/-- What a word that modifies a slot waits for (R203): no quarter of some bank references it (`none` names every bank), and, where it
matters to the word, no `WLOAD` loads it. -/
def State.slotWait (s : State) (g phys : Nat) (bank : Option Nat) (load : Bool) : Option WaitCond :=
  if s.referenced (s.coreOf g) phys bank || (load && ((s.slotAt g phys).any (fun x => decide (x.st = .loading)))) then
    some (.slot phys bank)
  else none

/-- Waits for a slot, and goes on (R203). -/
def afterSlot (w : Act) (s : State) (phys : Nat) (bank : Option Nat) (load : Bool) (k : State → Out) : Out :=
  match s.slotWait w.ref.wg phys bank load with
  | some c => .hold s w.group c false
  | none => k s

/-- The scratchpad ranges of some virtual ranges. -/
def State.apertureRanges (s : State) (g : Nat) (l : List (Nat × Nat)) : List (Nat × Nat) :=
  l.flatMap (fun (va, n) => if inAperture va then s.rangeAt g (va - Config.aperture) n else [])

/-- The absent lines that the source of a tensor touches (R224). -/
def State.tensorAbsent (s : State) (g : Nat) (t : Tensor) : List Nat :=
  ((s.apertureRanges g t.ranges.flatten).flatMap (fun (p, n) => linesOf p n)).filter (fun k => !(s.isPresent k))

/-- What a `WLOAD` whose descriptor has passed waits for: its slot, absent lines of its source, and rows that an `MSTT` has still to
store there (R188, R202, R203). -/
def State.fetchWait (s : State) (r : FibRef) (phys : Nat) (t : Tensor) : Option WaitCond :=
  match s.slotWait r.wg phys none true with
  | some c => some c
  | none =>
    let absent := s.tensorAbsent r.wg t
    if !absent.isEmpty then some (.present absent)
    else if s.owesAt r (s.apertureRanges r.wg t.ranges.flatten) then some .owed
    else none

/-- The fetch of a `WLOAD` that waits for nothing more (R201, R202): the bytes are bound here, at its place in program
order, and enter the slot when the load completes. `first` is what else its word has read. -/
def fetchTensor (w : Act) (s : State) (phys : Nat) (desc : List Byte) (t : Tensor) (first : List (Nat × Nat × Nat × Nat)) : Out :=
  let a := s.agent w.ref.wg
  let all := t.ranges
  let flat := all.flatten
  match s.settleAtomics w.ref with
  | (s, some t) => .older s t
  | (s, none) => afterLog w s (s.mayLog w.ref (flat.map (fun e => ⟨w.low, BitVec.ofNat 64 e.1, []⟩))) fun s =>
    afterCheck w s s (first ++ flat.flatMap (fun (va, n) => (linePieces va n).map (fun (p, k) => (w.low, p, k, 0)))) (raceOnce w s) <|
      let ref := ((s.fib w.ref).map (fun f => w.wordRef f)).getD default
      let s := s.modSlotAt w.ref.wg phys (fun x => { x.renew .loading with
        format := t.format, compress := t.compress, scaled := t.axis == 1, loader := some (w.ref, ref, desc) })
      match s.readRanges w.ref a flat with
      | (.error (sub, byte), s) =>
        .logged (s.slotFault w.ref ref phys desc sub byte) (ref.trap 0x08 sub w.low byte [])
      | (.ok l, s) =>
        let m := ((all.getD 1 []).length)
        .done (s.modSlotAt w.ref.wg phys (fun x => { x with
          pend := some (l.take 64, (l.drop 64).take m, l.drop (64 + m)) }))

● ● ● ●

• [Instructions to follow]: Restate the records above in full, keeping each line exactly as it stands.

• [Written solution]:
/-- What a word that modifies a slot waits for (R203): no quarter of some bank references it (`none` names every bank), and, where it
matters to the word, no `WLOAD` loads it. -/
def State.slotWait (s : State) (g phys : Nat) (bank : Option Nat) (load : Bool) : Option WaitCond :=
  if s.referenced (s.coreOf g) phys bank || (load && ((s.slotAt g phys).any (fun x => decide (x.st = .loading)))) then
    some (.slot phys bank)
  else none

/-- Waits for a slot, and goes on (R203). -/
def afterSlot (w : Act) (s : State) (phys : Nat) (bank : Option Nat) (load : Bool) (k : State → Out) : Out :=
  match s.slotWait w.ref.wg phys bank load with
  | some c => .hold s w.group c false
  | none => k s

/-- The scratchpad ranges of some virtual ranges. -/
def State.apertureRanges (s : State) (g : Nat) (l : List (Nat × Nat)) : List (Nat × Nat) :=
  l.flatMap (fun (va, n) => if inAperture va then s.rangeAt g (va - Config.aperture) n else [])

/-- The absent lines that the source of a tensor touches (R224). -/
def State.tensorAbsent (s : State) (g : Nat) (t : Tensor) : List Nat :=
  ((s.apertureRanges g t.ranges.flatten).flatMap (fun (p, n) => linesOf p n)).filter (fun k => !(s.isPresent k))

/-- What a `WLOAD` whose descriptor has passed waits for: its slot, absent lines of its source, and rows that an `MSTT` has still to
store there (R188, R202, R203). -/
def State.fetchWait (s : State) (r : FibRef) (phys : Nat) (t : Tensor) : Option WaitCond :=
  match s.slotWait r.wg phys none true with
  | some c => some c
  | none =>
    let absent := s.tensorAbsent r.wg t
    if !absent.isEmpty then some (.present absent)
    else if s.owesAt r (s.apertureRanges r.wg t.ranges.flatten) then some .owed
    else none

/-- The fetch of a `WLOAD` that waits for nothing more (R201, R202): the bytes are bound here, at its place in program
order, and enter the slot when the load completes. `first` is what else its word has read. -/
def fetchTensor (w : Act) (s : State) (phys : Nat) (desc : List Byte) (t : Tensor) (first : List (Nat × Nat × Nat × Nat)) : Out :=
  let a := s.agent w.ref.wg
  let all := t.ranges
  let flat := all.flatten
  match s.settleAtomics w.ref with
  | (s, some t) => .older s t
  | (s, none) => afterLog w s (s.mayLog w.ref (flat.map (fun e => ⟨w.low, BitVec.ofNat 64 e.1, []⟩))) fun s =>
    afterCheck w s s (first ++ flat.flatMap (fun (va, n) => (linePieces va n).map (fun (p, k) => (w.low, p, k, 0)))) (raceOnce w s) <|
      let ref := ((s.fib w.ref).map (fun f => w.wordRef f)).getD default
      let s := s.modSlotAt w.ref.wg phys (fun x => { x.renew .loading with
        format := t.format, compress := t.compress, scaled := t.axis == 1, loader := some (w.ref, ref, desc) })
      match s.readRanges w.ref a flat with
      | (.error (sub, byte), s) =>
        .logged (s.slotFault w.ref ref phys desc sub byte) (ref.trap 0x08 sub w.low byte [])
      | (.ok l, s) =>
        let m := ((all.getD 1 []).length)
        .done (s.modSlotAt w.ref.wg phys (fun x => { x with
          pend := some (l.take 64, (l.drop 64).take m, l.drop (64 + m)) }))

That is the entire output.